Maritime Activity Reports, Inc.

March 7, 2001

An executive at South Korea’s Hyundai Heavy Industries, the world’s top-ranked shipbuilder, said on Tuesday there was a global capacity shortage in shipbuilding despite European Union claims to the contrary.

In an interview with Reuters, he also said the shipbuilding division’s order book was likely to decline this year in an effort to improve profit margins by being more selective in taking orders. “The world’s shipbuilding industry is seeing shortages of supply unprecedented in 20 years,” said Han Dae-youn, executive vice president and chief marketing officer (CMO) of Hyundai Heavy’s shipbuilding division. “But the issue is whether producers can provide ships at market prices,” he told Reuters in an interview.

EU Trade Commissioner Pascal Lamy said in February a crisis in global shipbuilding caused by excess capacity was driving prices into a downward spiral and threatening the existence of European yards. At the end of last year, Korean shipyards had 16 million compensated gross tons in orders, sufficient to keep them fully occupied for two and a half years. Compensated gross tons is a measurement that allows for the differences in the complexity of ships.

The demand was coming partly from increased use of clean energy, like natural gas, leading to demand for more liquefied natural gas (LNG) carriers and shipping companies ordering larger containerships to achieve greater economies of scale. “New orders worldwide for LNG carriers ranging from 138,000 to 142,000 cu. m. would be about 50 ships by early next year,” Han said. “The proportion of the high value-added ships would rise to 20 percent of our total shipbuilding orders in 2001, up from only seven percent in 2000.”

Hyundai Heavy’s new shipbuilding orders totaled $5.1 billion in 2000, up from $3.2 billion worth in 1999, but the company said they would fall to about $3.3 billion in 2001 as it planned to focus on boosting profit margins by being more selective in receiving orders. Han said the company’s orderbook of new containerships would fall to 35 percent of the total orderbook this year from about 40 percent in 2000, while the oil tankers would rise to 35 percent from 28 percent.

The strategy of focusing on higher margin orders would improve profitability of Hyundai’s shipbuilding division greatly this year, he said. “Our shipbuilding division will be able to generate more than 80 percent of profits this year, with its contribution to sales revenues staying at about 55 percent,” Han said. Hyundai Heavy earlier said it aimed to earn 350 billion won ($275 million) in net profit in 2001 on sales of 7.3 trillion won. Its net profit was an estimated 15 billion won for last year over sales of 6.63 trillion won.

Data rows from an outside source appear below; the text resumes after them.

-- ==== Sys2Proof/Certificates/Slice0/Obligations.lean ====
section
/-! DEFINITION. The statements about the machine, in the order of the spec's parts: the scalar, vector and memory slots, the matrix
engines, control and tasks, sequences and placements, system registers and traps, the machine as a whole, and the events. -/

open Sys2Proof Sys2Proof.Machine

/-! ### The scalar slots -/

/-- R113: what each S operand specifier reads: a register of the slot's own file, the low half of a queue head, the
sign-extended literal of the word, and the header literal sign-extended, zero-extended and times 2^32 outside a template. -/
def Obligations.ScalarOperands : Prop :=
  ∀ (slot : SSlot) (s : State),
    (∀ i : BitVec 6, (issuer s).regError (SSlot.file slot) i.toNat = none →
      Reads (readS slot (.reg i)) s ((issuer s).scalar (SSlot.file slot) i.toNat)) ∧
    (∀ (i : BitVec 6) (c : BitVec 8) (t : Word), (issuer s).regError (SSlot.file slot) i.toNat = some (c, t) →
      Traps (readS slot (.reg i)) s c t) ∧
    (∀ (q : BitVec 3) (v : VecReg), Reads (readHead q) s v → Reads (readS slot (.head q)) s (v.extractLsb' 0 64)) ∧
    (∀ v : BitVec 26, Reads (readS slot (.lit v)) s (v.signExtend 64)) ∧
    (s.issue.kind ≠ 2 → Reads (readS slot .immS) s (s.issue.imm.signExtend 64) ∧
      Reads (readS slot .immZ) s (s.issue.imm.setWidth 64) ∧
      Reads (readS slot .immHi) s (s.issue.imm ++ (0 : BitVec 32)))

/-- R114, R117: ADD, SUB, MUL, MULH, AND, OR, XOR, ANDN, ADDR, SHL, SHR, SAR and ROT land, at their width and after their
latency, the result of their table on the slot's own file, and nothing else changes. -/
def Obligations.ScalarArithmetic : Prop :=
  (∀ (f : SBin) (s : State) (a b : Word), Reads (readS f.slot f.a) s a → Reads (readS f.slot f.b) s b →
    let out (g : (n : Nat) → BitVec n → BitVec n → BitVec n) (lat : Nat) : Host.Outcome State Fault Refusal :=
      .next (landed64 s (SSlot.file f.slot) f.dst.toNat (atWidth f.w f.u g a b) lat)
    exec (.add f) s = out (fun _ x y => x + y) 1 ∧ exec (.sub f) s = out (fun _ x y => x - y) 1 ∧
    exec (.mul f) s = out (fun _ x y => x * y) 3 ∧ exec (.and f) s = out (fun _ x y => x &&& y) 1 ∧
    exec (.or f) s = out (fun _ x y => x ||| y) 1 ∧ exec (.xor f) s = out (fun _ x y => x ^^^ y) 1 ∧
    exec (.andn f) s = out (fun _ x y => x &&& ~~~y) 1 ∧
    ∀ sh : BitVec 3, exec (.addr sh f) s =
      .next (landed64 s (SSlot.file f.slot) f.dst.toNat (a + b <<< sh.toNat) 1)) ∧
  (∀ (f : SBin) (s : State) (a b : Word), Reads (readS f.slot f.a) s a → Reads (readS f.slot f.b) s b →
    exec (.mulh f) s = .next (landed64 s (SSlot.file f.slot) f.dst.toNat (atWidth f.w f.u (fun n x y =>
      if f.u then BitVec.ofNat n (x.toNat * y.toNat / 2 ^ n) else BitVec.ofInt n (x.toInt * y.toInt / 2 ^ n)) a b) 3)) ∧
  (∀ (f : SBin) (s : State) (a b : Word), Reads (readS f.slot f.a) s a → Reads (readS f.slot f.b) s b →
    let out (g : (n : Nat) → BitVec n → BitVec n → BitVec n) : Host.Outcome State Fault Refusal :=
      .next (landed64 s (SSlot.file f.slot) f.dst.toNat (atWidth f.w f.u g a b) 1)
    exec (.shl f) s = out (fun n x y => x <<< (y.toNat % n)) ∧ exec (.shr f) s = out (fun n x y => x >>> (y.toNat % n)) ∧
    exec (.sar f) s = out (fun n x y => x.sshiftRight (y.toNat % n)) ∧
    exec (.rot f) s = out (fun n x y => x.rotateLeft (y.toNat % n)))

/-- R118: DIV rounds the quotient toward zero; REM returns A − B × DIV(A, B), which carries the sign of A; by zero DIV gives
all w bits one and REM gives A; the most negative number divided by −1 gives itself and remainder 0. The result follows R114. -/
def Obligations.DivideAndRemainder : Prop :=
  ∀ (f : SBin) (s : State) (x y : Word), Reads (readS f.slot f.a) s x → Reads (readS f.slot f.b) s y →
    let w := if f.w then 32 else 64
    let A : Int := numAt f.w f.u x
    let B : Int := numAt f.w f.u y
    let res (v : Int) : Word :=
      if f.w then (if f.u then (BitVec.ofInt 32 v).setWidth 64 else (BitVec.ofInt 32 v).signExtend 64) else BitVec.ofInt 64 v
    let out (v : Int) : Host.Outcome State Fault Refusal := .next (landed64 s (SSlot.file f.slot) f.dst.toNat (res v) 18)
    (B ≠ 0 → ∃ Q R : Int, exec (.div f) s = out Q ∧ exec (.rem f) s = out R ∧ R = A - B * Q ∧ R.natAbs < B.natAbs ∧
      Q.natAbs = A.natAbs / B.natAbs ∧ (0 < A → 0 ≤ R) ∧ (A < 0 → R ≤ 0)) ∧
    (B = 0 → exec (.div f) s = out (if f.u then 2 ^ w - 1 else -1) ∧ exec (.rem f) s = out A) ∧
    (f.u = false → A = -(2 ^ (w - 1)) → B = -1 → exec (.div f) s = out (-(2 ^ (w - 1))) ∧ exec (.rem f) s = out 0)

/-- R117, R119: MIN and MAX land the lesser and the greater operand, CMP a predicate of g, and SEL the operand that a predicate
chooses; nothing else changes. -/
def Obligations.ScalarCompare : Prop :=
  ∀ (f : SBin) (s : State) (a b : Word), Reads (readS f.slot f.a) s a → Reads (readS f.slot f.b) s b →
    let out (g : (n : Nat) → BitVec n → BitVec n → BitVec n) : Host.Outcome State Fault Refusal :=
      .next (landed64 s (SSlot.file f.slot) f.dst.toNat (atWidth f.w f.u g a b) 1)
    let le (n : Nat) (x y : BitVec n) : Bool := if f.u then x.ule y else x.sle y
    exec (.min f) s = out (fun n x y => if le n x y then x else y) ∧
    exec (.max f) s = out (fun n x y => if le n x y then y else x) ∧
    (∀ c : ICond, exec (.cmp c f) s = .next (landed s fG (f.dst.toNat % 8)
      (if (match c with
        | .eq => decide (numAt f.w f.u a = numAt f.w f.u b) | .ne => decide (numAt f.w f.u a ≠ numAt f.w f.u b)
        | .lt => decide (numAt f.w f.u a < numAt f.w f.u b) | .le => decide (numAt f.w f.u a ≤ numAt f.w f.u b)
        | .gt => decide (numAt f.w f.u b < numAt f.w f.u a) | .ge => decide (numAt f.w f.u b ≤ numAt f.w f.u a))
       then 1 else 0) 1)) ∧
    ∀ (g : BitVec 3) (neg : Bool), exec (.sel g neg f) s = .next (landed64 s (SSlot.file f.slot) f.dst.toNat
      (if ((issuer s).g.getLsbD g.toNat ^^ neg) then a else b) 1)

/-- R58, R117, R120, R121, R127: CLZ, CTZ, POPC, BFX and BFI; LI, MOV and XFER to each file; both forms of RAND, which advance
the stream by one block; and NOP of every slot, which changes nothing. -/
def Obligations.ScalarBits : Prop :=
  (∀ (f : SUn) (s : State) (a : Word), Reads (readS f.slot f.a) s a →
    let out (g : (n : Nat) → BitVec n → BitVec n) : Host.Outcome State Fault Refusal :=
      .next (landed64 s (SSlot.file f.slot) f.dst.toNat (atWidth f.w f.u (fun n x _ => g n x) a a) 1)
    exec (.clz f) s = out (fun _ x => x.clz) ∧ exec (.ctz f) s = out (fun _ x => x.ctz) ∧
    exec (.popc f) s = out (fun _ x => x.cpop) ∧
    ∀ pos len : BitVec 6, (Instr.bfx pos len f).wf = true →
      exec (.bfx pos len f) s = out (fun n x =>
        if f.u then (x.extractLsb' pos.toNat (len.toNat + 1)).setWidth n
        else (x.extractLsb' pos.toNat (len.toNat + 1)).signExtend n) ∧
      ∀ d : Word, Reads (readDst f.slot f.dst) s d →
        exec (.bfi pos len f) s = .next (landed64 s (SSlot.file f.slot) f.dst.toNat (atWidth f.w f.u (fun n x y =>
          (y &&& ~~~((BitVec.allOnes (len.toNat + 1)).setWidth n <<< pos.toNat)) |||
          ((x.extractLsb' 0 (len.toNat + 1)).setWidth n <<< pos.toNat)) a d) 1)) ∧
  ((∀ (f : SUn) (s : State) (a : Word), Reads (readS f.slot f.a) s a →
    exec (.li f) s = .next (landed64 s (SSlot.file f.slot) f.dst.toNat a 1) ∧
    exec (.mov f) s = .next (landed64 s (SSlot.file f.slot) f.dst.toNat a 1) ∧
    exec (.xfer .other f) s = .next (landed64 s (match f.slot with | .s0 => 1 | .s1 => 0) f.dst.toNat a 2) ∧
    exec (.xfer .p f) s = .next (landed64 s 4 f.dst.toNat a 2) ∧ exec (.xfer .k f) s = .next (landed64 s 5 f.dst.toNat a 2) ∧
    exec (.xfer .v f) s = .next (landed64 s 2 f.dst.toNat a 3) ∧ exec (.xfer .w f) s = .next (landed64 s 3 f.dst.toNat a 3)) ∧
  (∀ (slot : SlotId) (s : State), exec (.nop slot) s = .next s) ∧
  ∀ (slot : SSlot) (dst : BitVec 6) (s : State),
    let u := streamWord (issuer s).rkey.toNat (issuer s).rctr.toNat
    let n := u 0 / 256
    exec (.rand false slot dst) s = .next (landed64 (drawn s 1) (SSlot.file slot) dst.toNat (BitVec.ofNat 64 (u 1 * 2 ^ 32 + u 0)) 6) ∧
    exec (.rand true slot dst) s = .next (landed64 (drawn s 1) (SSlot.file slot) dst.toNat
      (if n = 0 then 0 else BitVec.ofNat 64 ((103 + Nat.log2 n) * 2 ^ 23 + (n * 2 ^ (23 - Nat.log2 n) - 2 ^ 23))) 6))

/-- R122, R123: FADD, FSUB, FMUL, FMA, FRCP, FRSQ, FEXP2 and FLOG2 round the exact result once under sys.mode, draw where the
format or the mode asks for it, merge their flags and land, unless an enabled flag is raised. -/
def Obligations.ScalarRounded : Prop :=
  (∀ (t : SFmt) (f : SBin) (s : State) (a b : Word), Reads (readS f.slot f.a) s a → Reads (readS f.slot f.b) s b →
    let x := sVal (issuer s) t a
    let y := sVal (issuer s) t b
    SRounds t f.slot f.dst 4 s (fun m => fAdd m x y) (exec (.fadd t f) s) ∧
    SRounds t f.slot f.dst 4 s (fun m => fAdd m x y.neg) (exec (.fsub t f) s) ∧
    SRounds t f.slot f.dst 4 s (fun _ => fMul x y) (exec (.fmul t f) s) ∧
    ∀ d : Word, Reads (readDst f.slot f.dst) s d →
      SRounds t f.slot f.dst 4 s (fun m => fFma m x y (sVal (issuer s) t d)) (exec (.fma t f) s)) ∧
  ∀ (t : SFmt) (f : SUn) (s : State) (a : Word), Reads (readS f.slot f.a) s a →
    let x := sVal (issuer s) t a
    SRounds t f.slot f.dst 8 s (fun _ => fRcp x) (exec (.frcp t f) s) ∧
    SRounds t f.slot f.dst 8 s (fun _ => fRsq x) (exec (.frsq t f) s) ∧
    SRounds t f.slot f.dst 8 s (fun _ => fExp2 x) (exec (.fexp2 t f) s) ∧
    SRounds t f.slot f.dst 8 s (fun _ => fLog2 x) (exec (.flog2 t f) s)

/-- R41, R71, R124 to R126: FMIN, FMAX, FCMP and FCVT land their results and merge their flags; a form that raises an enabled
flag (stated of FADD, FCMP, FMIN) takes the trap of the lowest enabled flag, keeps every flag it raised, and writes nothing
else of the task. -/
def Obligations.ScalarFpOthers : Prop :=
  ((∀ (t : SFmt) (f : SBin) (s : State) (a b : Word), Reads (readS f.slot f.a) s a → Reads (readS f.slot f.b) s b →
    let x := issuer s
    let o := SSlot.file f.slot
    let lo := fMinMax (SFmt.fmt t) x.compat false a.toNat b.toNat
    let hi := fMinMax (SFmt.fmt t) x.compat true a.toNat b.toNat
    (Nat.land lo.2 x.enables = 0 →
      exec (.fmin t f) s = .next (landed64 (flagged s lo.2) o f.dst.toNat (BitVec.ofNat 64 lo.1) 4)) ∧
    (Nat.land hi.2 x.enables = 0 →
      exec (.fmax t f) s = .next (landed64 (flagged s hi.2) o f.dst.toNat (BitVec.ofNat 64 hi.1) 4)) ∧
    ∀ c : FCond, Nat.land (fCompare c (sVal x t a) (sVal x t b)).2 x.enables = 0 →
      exec (.fcmp t c f) s = .next (landed (flagged s (fCompare c (sVal x t a) (sVal x t b)).2) fG (f.dst.toNat % 8)
        (if (fCompare c (sVal x t a) (sVal x t b)).1 then 1 else 0) 2)) ∧
  ∀ (src dst : ElemTy) (f : SUn) (s : State) (a : Word), Reads (readS f.slot f.a) s a →
    let x := issuer s
    let draws := convDraws x x.rmode src dst
    let r := convertElem x.compat x.rmode (if draws then streamWord x.rkey.toNat x.rctr.toNat 0 else 0) (!x.compat) false
      src dst a.toNat
    Nat.land r.2 x.enables = 0 →
      exec (.fcvt src dst f) s = .next (landed64 (flagged (if draws then drawn s 1 else s) r.2) (SSlot.file f.slot) f.dst.toNat
        (if dst.signed then BitVec.ofInt 64 (sextNat dst.width r.1) else BitVec.ofNat 64 r.1) 3)) ∧
  (∀ (t : SFmt) (f : SBin) (s : State) (a b : Word), Reads (readS f.slot f.a) s a → Reads (readS f.slot f.b) s b →
    let x := issuer s
    let trapped (fl : Nat) (o : Host.Outcome State Fault Refusal) : Prop :=
      Nat.land fl x.enables ≠ 0 → ∃ ctr, o = .next (
        let u := s.updCtx s.issue.ctx (fun x => { x with fflags := x.fflags ||| BitVec.ofNat 64 fl })
        let v := takeTrap u s.issue.ctx (BitVec.ofNat 8 (0x20 + lowestFlag (Nat.land fl x.enables)))
          (BitVec.ofNat 64 (Nat.land fl x.enables)) s.issue.addr
        { v with issue := { v.issue with verdict := .fpTrapped (BitVec.ofNat 6 fl) ctr } })
    (∀ c : FCond, trapped (fCompare c (sVal x t a) (sVal x t b)).2 (exec (.fcmp t c f) s)) ∧
    trapped (fMinMax (SFmt.fmt t) x.compat false a.toNat b.toNat).2 (exec (.fmin t f) s) ∧
    (x.rmode ≠ .sr → t = .fp32 →
      trapped ((fAdd x.rmode (sVal x t a) (sVal x t b)).deliver .fp32 x.rmode 0 (!x.compat)).2 (exec (.fadd t f) s)))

Han said it would be difficult for Japanese shipbuilders to compete effectively with Korea even with consolidation. “Compared with Korean shipbuilders, Japanese shipbuilders have their dockyards scattered here and there. So it will be difficult for Japanese makers to see synergy effects from mergers,” Han said. “In addition, Korean companies, especially Hyundai Heavy, can benefit from its large-scale operations, like advantages in purchases of raw materials,” Han said. “In the next 10 years, I don’t expect to see any rivals on horizon.” — (Reuters)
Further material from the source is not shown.